— DIRECTIONS FOR THIS TASK —
Collect each line of the entries that holds the string "next".

[Records from a data collection]
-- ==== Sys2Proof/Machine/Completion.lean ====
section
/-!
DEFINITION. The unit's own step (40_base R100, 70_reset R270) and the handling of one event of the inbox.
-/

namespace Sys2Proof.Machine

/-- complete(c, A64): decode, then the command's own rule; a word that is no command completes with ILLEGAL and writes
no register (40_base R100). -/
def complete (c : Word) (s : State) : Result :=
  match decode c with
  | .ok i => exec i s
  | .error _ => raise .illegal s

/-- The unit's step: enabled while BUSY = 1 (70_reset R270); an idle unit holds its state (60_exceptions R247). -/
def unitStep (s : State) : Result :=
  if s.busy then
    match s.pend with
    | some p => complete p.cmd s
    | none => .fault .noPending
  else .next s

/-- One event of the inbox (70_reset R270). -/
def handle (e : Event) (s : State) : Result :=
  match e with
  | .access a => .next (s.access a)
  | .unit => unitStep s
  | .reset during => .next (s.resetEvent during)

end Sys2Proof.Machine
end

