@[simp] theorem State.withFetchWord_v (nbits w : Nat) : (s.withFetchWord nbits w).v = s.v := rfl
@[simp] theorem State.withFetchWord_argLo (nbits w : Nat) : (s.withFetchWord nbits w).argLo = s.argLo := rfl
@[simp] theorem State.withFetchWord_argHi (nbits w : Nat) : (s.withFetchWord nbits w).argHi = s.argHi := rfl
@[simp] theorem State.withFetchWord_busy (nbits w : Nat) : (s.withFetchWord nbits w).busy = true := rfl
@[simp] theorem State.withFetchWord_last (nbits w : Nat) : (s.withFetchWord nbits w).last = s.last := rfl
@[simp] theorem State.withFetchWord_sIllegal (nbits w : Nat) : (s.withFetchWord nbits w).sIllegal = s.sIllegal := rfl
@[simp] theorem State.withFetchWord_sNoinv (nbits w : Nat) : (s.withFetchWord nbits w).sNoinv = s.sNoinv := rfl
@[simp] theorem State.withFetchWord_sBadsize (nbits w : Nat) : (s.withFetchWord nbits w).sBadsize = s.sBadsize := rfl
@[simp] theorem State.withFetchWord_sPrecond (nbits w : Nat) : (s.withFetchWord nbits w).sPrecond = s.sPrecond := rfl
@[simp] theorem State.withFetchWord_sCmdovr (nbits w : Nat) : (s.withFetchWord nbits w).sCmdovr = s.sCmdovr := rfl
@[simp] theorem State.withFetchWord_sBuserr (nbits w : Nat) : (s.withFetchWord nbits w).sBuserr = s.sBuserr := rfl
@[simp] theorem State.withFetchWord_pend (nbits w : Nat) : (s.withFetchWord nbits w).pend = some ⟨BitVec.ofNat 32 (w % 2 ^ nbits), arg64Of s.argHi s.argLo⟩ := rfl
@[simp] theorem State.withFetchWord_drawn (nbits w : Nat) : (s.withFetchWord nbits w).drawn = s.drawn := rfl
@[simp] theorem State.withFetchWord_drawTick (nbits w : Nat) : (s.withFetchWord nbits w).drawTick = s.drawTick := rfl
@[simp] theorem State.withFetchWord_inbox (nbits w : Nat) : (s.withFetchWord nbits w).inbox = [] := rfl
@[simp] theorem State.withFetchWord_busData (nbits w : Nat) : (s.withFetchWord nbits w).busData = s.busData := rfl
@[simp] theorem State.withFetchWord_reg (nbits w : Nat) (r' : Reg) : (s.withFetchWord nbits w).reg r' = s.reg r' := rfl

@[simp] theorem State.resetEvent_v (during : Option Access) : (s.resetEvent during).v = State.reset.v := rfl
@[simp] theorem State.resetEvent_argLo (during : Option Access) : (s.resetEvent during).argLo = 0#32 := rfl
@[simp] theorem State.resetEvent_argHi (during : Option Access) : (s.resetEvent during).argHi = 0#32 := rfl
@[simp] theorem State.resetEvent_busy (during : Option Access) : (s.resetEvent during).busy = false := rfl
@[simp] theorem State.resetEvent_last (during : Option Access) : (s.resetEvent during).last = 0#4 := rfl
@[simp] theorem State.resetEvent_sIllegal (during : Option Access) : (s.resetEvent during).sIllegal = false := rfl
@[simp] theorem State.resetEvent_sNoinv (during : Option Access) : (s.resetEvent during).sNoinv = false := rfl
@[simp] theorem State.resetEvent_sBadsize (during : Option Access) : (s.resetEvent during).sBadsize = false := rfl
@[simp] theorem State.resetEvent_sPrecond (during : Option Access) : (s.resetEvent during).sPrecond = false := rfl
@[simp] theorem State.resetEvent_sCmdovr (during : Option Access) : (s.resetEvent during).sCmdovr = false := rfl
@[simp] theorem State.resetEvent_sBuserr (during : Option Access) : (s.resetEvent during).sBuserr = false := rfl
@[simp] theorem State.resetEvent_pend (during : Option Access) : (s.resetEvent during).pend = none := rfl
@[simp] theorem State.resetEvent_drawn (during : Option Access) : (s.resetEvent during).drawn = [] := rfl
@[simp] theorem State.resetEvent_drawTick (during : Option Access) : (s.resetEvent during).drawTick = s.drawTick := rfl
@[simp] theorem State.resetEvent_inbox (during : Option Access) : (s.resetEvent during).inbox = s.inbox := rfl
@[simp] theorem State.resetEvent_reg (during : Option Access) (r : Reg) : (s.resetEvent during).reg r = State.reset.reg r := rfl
...
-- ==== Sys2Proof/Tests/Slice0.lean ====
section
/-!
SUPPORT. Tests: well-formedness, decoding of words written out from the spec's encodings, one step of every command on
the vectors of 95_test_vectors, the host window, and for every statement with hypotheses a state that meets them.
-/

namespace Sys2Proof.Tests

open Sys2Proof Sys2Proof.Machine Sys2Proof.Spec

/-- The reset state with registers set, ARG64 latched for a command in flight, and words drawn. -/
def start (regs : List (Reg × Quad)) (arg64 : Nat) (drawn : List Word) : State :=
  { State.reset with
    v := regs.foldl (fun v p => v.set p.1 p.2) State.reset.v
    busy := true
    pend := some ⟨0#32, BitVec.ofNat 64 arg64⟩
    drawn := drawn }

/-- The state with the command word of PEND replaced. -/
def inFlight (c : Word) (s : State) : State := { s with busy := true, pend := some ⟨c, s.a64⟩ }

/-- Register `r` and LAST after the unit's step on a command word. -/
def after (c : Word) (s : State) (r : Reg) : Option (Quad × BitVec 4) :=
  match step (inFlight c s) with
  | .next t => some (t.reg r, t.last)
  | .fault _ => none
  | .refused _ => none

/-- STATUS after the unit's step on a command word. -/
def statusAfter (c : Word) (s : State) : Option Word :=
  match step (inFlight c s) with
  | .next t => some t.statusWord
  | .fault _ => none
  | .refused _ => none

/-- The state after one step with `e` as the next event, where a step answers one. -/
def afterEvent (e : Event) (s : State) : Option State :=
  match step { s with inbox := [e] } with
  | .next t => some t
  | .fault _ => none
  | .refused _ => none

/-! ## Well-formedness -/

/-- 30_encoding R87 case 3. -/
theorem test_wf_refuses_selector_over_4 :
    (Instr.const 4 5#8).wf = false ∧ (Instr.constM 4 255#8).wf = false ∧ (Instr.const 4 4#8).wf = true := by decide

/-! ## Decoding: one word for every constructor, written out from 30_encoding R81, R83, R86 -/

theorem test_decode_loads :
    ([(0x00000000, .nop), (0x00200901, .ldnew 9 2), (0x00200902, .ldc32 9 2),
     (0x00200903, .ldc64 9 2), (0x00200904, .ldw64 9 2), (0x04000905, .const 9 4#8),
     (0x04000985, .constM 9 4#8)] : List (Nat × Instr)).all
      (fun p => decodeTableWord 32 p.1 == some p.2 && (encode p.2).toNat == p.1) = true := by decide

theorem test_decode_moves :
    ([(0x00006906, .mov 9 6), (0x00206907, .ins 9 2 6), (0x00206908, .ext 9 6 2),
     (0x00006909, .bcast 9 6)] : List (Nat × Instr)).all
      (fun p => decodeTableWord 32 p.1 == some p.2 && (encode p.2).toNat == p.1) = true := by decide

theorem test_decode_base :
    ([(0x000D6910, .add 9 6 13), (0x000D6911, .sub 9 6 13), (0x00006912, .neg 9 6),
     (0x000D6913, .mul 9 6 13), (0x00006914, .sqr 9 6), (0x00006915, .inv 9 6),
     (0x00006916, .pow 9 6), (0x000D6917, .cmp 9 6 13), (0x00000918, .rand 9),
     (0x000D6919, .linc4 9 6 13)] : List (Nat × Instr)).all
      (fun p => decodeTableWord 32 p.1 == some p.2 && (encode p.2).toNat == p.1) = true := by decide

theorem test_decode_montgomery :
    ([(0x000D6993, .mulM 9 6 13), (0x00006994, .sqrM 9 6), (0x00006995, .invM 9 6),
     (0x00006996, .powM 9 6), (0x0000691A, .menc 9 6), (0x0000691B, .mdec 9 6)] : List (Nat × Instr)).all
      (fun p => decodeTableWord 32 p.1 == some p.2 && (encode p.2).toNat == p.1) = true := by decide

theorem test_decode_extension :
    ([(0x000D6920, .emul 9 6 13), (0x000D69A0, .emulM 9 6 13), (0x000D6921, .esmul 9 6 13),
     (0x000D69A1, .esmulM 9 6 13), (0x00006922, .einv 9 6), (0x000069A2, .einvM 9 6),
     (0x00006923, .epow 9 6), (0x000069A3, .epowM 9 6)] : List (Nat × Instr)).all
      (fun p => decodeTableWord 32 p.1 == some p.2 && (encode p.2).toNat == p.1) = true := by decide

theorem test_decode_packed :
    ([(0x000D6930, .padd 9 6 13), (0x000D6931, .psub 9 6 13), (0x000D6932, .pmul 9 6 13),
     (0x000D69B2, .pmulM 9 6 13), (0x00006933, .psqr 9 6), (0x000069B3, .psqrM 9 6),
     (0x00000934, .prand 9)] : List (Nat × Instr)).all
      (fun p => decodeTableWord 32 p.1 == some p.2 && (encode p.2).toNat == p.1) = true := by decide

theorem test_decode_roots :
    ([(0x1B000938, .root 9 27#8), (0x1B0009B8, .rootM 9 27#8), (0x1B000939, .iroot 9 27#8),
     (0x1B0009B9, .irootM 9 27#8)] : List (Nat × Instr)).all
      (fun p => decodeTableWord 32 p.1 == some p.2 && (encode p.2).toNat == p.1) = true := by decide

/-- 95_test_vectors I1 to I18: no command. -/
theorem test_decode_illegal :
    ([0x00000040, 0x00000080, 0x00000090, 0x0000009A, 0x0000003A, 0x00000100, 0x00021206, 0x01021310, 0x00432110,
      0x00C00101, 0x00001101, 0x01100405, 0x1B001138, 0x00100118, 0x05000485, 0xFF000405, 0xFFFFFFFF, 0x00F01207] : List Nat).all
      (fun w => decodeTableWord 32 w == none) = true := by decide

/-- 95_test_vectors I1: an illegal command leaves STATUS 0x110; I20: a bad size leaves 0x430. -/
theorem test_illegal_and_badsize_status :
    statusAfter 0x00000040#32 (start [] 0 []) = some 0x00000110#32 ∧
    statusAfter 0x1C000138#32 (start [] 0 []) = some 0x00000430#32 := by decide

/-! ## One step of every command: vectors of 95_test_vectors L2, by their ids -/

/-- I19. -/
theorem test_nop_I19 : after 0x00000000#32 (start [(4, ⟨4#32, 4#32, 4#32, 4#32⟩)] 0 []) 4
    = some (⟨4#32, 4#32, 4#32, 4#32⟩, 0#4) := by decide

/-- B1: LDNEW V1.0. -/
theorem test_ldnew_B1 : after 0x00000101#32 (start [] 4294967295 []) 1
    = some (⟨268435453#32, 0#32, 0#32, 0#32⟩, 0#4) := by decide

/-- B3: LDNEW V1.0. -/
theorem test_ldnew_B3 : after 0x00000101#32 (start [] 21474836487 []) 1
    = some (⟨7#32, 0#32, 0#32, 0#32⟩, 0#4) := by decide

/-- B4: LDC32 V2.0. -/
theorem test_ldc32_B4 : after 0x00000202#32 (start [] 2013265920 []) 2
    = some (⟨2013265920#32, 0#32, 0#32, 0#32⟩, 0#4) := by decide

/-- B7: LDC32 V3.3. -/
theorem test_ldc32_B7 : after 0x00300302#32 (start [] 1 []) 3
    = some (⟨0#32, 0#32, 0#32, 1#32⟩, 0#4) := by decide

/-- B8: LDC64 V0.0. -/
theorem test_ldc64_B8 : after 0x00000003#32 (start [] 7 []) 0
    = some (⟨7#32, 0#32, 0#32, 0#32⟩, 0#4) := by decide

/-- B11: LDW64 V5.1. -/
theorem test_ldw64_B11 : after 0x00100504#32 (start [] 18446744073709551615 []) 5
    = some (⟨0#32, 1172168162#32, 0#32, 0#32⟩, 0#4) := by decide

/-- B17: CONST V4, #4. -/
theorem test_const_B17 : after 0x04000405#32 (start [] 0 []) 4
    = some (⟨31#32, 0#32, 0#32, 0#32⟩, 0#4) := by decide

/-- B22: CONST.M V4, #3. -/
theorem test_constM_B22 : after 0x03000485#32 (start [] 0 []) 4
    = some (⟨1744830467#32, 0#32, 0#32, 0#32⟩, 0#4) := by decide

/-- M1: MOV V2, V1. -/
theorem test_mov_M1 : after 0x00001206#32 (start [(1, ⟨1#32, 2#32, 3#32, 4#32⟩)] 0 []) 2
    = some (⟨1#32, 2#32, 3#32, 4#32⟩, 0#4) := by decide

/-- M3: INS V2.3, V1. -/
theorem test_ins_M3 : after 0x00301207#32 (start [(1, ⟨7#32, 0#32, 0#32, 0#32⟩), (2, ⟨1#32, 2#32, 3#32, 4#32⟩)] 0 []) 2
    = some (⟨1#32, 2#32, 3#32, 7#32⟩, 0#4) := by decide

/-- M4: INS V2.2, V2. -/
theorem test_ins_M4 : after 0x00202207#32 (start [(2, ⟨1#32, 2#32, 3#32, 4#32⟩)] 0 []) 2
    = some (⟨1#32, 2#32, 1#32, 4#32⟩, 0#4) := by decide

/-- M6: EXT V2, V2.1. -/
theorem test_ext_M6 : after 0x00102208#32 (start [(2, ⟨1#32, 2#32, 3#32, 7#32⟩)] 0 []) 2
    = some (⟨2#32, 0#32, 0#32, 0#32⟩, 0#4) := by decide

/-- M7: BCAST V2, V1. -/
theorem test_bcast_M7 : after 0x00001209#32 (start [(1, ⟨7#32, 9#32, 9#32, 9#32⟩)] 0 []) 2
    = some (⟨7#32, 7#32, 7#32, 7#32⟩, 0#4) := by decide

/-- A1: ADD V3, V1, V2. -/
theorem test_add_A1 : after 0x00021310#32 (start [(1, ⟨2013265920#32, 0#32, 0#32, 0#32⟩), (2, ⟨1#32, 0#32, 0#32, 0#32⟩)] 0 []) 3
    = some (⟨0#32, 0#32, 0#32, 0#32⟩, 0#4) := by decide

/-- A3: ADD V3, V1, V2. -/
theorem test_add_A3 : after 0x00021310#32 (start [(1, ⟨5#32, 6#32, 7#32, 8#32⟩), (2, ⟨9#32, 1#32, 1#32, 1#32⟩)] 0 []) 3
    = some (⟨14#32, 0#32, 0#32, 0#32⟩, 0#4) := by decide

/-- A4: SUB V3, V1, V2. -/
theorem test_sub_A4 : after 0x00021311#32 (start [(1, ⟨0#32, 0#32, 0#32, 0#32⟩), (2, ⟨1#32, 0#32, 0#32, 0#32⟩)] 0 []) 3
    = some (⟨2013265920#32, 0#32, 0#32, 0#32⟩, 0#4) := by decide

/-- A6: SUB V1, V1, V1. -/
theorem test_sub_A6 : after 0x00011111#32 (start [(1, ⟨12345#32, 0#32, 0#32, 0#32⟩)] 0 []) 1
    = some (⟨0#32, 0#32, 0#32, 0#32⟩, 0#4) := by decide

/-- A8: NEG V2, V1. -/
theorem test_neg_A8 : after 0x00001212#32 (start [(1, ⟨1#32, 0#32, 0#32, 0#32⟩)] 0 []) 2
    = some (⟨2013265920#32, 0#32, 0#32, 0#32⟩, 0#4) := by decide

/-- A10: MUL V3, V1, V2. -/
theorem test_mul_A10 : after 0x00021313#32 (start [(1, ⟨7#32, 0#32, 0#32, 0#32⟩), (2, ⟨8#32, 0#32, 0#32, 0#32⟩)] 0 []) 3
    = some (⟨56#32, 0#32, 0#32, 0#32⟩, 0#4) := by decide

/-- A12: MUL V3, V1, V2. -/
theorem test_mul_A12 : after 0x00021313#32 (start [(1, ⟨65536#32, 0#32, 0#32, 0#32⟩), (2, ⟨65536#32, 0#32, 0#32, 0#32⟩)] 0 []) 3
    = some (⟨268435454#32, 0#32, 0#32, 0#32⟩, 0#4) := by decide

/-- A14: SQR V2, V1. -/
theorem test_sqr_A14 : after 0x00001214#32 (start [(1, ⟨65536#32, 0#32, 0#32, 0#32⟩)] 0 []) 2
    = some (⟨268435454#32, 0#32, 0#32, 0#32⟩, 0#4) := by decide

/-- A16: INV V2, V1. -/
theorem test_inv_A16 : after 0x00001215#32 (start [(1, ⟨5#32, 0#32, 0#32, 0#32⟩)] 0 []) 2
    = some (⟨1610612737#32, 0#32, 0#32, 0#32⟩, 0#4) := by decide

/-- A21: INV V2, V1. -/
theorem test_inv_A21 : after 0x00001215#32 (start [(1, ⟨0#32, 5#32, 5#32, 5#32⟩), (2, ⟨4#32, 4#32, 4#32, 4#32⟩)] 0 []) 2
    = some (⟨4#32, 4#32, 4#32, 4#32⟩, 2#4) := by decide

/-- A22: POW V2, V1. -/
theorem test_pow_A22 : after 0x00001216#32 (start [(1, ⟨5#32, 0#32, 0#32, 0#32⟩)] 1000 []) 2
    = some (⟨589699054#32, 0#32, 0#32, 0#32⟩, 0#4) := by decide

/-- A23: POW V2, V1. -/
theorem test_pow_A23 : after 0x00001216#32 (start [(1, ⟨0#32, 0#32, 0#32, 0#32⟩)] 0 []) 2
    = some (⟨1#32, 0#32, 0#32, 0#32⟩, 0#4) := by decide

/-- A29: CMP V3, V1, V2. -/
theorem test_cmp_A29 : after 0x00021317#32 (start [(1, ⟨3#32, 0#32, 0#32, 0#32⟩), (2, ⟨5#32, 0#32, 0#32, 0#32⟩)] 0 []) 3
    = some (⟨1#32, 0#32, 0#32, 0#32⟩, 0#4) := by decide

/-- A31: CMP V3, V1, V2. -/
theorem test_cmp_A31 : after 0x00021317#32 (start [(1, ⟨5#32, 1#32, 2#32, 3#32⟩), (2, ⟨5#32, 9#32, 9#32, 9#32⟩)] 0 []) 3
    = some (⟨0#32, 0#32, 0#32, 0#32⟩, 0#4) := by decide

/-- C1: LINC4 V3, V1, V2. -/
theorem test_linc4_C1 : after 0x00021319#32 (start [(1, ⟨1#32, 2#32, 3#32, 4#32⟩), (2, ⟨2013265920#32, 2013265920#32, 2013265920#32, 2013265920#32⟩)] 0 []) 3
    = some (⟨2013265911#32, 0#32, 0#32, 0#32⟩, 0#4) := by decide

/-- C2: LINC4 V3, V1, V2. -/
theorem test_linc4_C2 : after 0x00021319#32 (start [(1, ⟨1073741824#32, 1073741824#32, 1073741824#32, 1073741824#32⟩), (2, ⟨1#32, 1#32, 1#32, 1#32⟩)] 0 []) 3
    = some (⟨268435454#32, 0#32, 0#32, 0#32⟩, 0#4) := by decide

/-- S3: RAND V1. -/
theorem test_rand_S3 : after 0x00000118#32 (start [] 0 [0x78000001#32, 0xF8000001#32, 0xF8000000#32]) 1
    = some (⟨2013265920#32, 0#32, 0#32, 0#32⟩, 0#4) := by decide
--
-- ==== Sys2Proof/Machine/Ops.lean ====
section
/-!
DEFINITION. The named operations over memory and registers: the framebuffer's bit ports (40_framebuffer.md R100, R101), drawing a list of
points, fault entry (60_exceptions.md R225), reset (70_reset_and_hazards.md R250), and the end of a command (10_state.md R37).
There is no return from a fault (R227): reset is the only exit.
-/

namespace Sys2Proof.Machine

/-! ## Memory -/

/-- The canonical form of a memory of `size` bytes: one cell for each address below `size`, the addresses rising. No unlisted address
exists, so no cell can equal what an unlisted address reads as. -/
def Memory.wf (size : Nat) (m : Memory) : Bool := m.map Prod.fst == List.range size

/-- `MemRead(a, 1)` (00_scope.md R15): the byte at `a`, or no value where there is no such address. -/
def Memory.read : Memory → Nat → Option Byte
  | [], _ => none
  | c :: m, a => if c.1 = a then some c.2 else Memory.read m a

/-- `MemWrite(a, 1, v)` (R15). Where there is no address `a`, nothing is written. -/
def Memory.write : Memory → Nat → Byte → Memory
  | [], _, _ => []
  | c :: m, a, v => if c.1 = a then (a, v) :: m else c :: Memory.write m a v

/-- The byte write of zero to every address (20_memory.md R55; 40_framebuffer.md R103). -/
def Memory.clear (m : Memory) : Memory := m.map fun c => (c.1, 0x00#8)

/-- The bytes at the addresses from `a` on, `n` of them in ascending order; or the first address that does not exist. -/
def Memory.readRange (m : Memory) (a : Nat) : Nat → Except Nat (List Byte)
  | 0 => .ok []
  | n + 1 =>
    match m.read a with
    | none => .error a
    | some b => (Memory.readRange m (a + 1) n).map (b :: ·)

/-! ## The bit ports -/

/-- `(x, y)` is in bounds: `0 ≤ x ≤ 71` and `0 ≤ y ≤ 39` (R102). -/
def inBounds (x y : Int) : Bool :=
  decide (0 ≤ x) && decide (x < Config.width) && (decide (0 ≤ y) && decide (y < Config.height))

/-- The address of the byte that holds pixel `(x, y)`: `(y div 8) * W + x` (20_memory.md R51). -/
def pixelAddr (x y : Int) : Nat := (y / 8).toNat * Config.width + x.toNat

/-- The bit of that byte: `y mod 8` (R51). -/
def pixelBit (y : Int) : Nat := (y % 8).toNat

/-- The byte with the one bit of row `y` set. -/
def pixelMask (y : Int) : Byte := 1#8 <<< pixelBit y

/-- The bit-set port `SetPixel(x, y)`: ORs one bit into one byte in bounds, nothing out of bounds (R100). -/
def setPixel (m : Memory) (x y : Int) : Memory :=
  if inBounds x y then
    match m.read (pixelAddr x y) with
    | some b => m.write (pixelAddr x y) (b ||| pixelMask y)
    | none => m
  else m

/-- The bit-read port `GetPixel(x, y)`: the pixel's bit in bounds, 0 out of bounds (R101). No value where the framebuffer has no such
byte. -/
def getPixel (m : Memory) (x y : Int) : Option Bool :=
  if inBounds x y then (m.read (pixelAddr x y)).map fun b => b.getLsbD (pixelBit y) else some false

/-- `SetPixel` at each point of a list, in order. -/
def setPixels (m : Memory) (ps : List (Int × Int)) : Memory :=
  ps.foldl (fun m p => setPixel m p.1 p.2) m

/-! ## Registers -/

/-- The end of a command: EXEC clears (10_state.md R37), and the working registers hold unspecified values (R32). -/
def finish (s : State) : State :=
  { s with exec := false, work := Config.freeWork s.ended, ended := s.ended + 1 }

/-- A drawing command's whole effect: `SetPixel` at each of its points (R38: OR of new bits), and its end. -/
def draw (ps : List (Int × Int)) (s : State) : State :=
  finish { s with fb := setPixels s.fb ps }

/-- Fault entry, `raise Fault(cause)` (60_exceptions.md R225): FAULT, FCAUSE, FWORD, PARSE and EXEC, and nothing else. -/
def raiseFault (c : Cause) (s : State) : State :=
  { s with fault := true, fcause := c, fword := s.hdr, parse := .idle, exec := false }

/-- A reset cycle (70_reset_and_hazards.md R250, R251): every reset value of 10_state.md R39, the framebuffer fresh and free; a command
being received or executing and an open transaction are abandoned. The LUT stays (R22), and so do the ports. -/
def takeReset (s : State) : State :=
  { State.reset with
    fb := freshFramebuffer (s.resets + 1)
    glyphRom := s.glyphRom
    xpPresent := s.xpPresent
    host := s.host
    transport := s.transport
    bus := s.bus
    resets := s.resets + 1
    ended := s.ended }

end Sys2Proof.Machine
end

— EXERCISE ANSWER —
  else .next s
  | .access a => .next (s.access a)
  | .reset during => .next (s.resetEvent during)
  | .next t => some (t.reg r, t.last)
  | .next t => some t.statusWord
/-- The state after one step with `e` as the next event, where a step answers one. -/
  | .next t => some t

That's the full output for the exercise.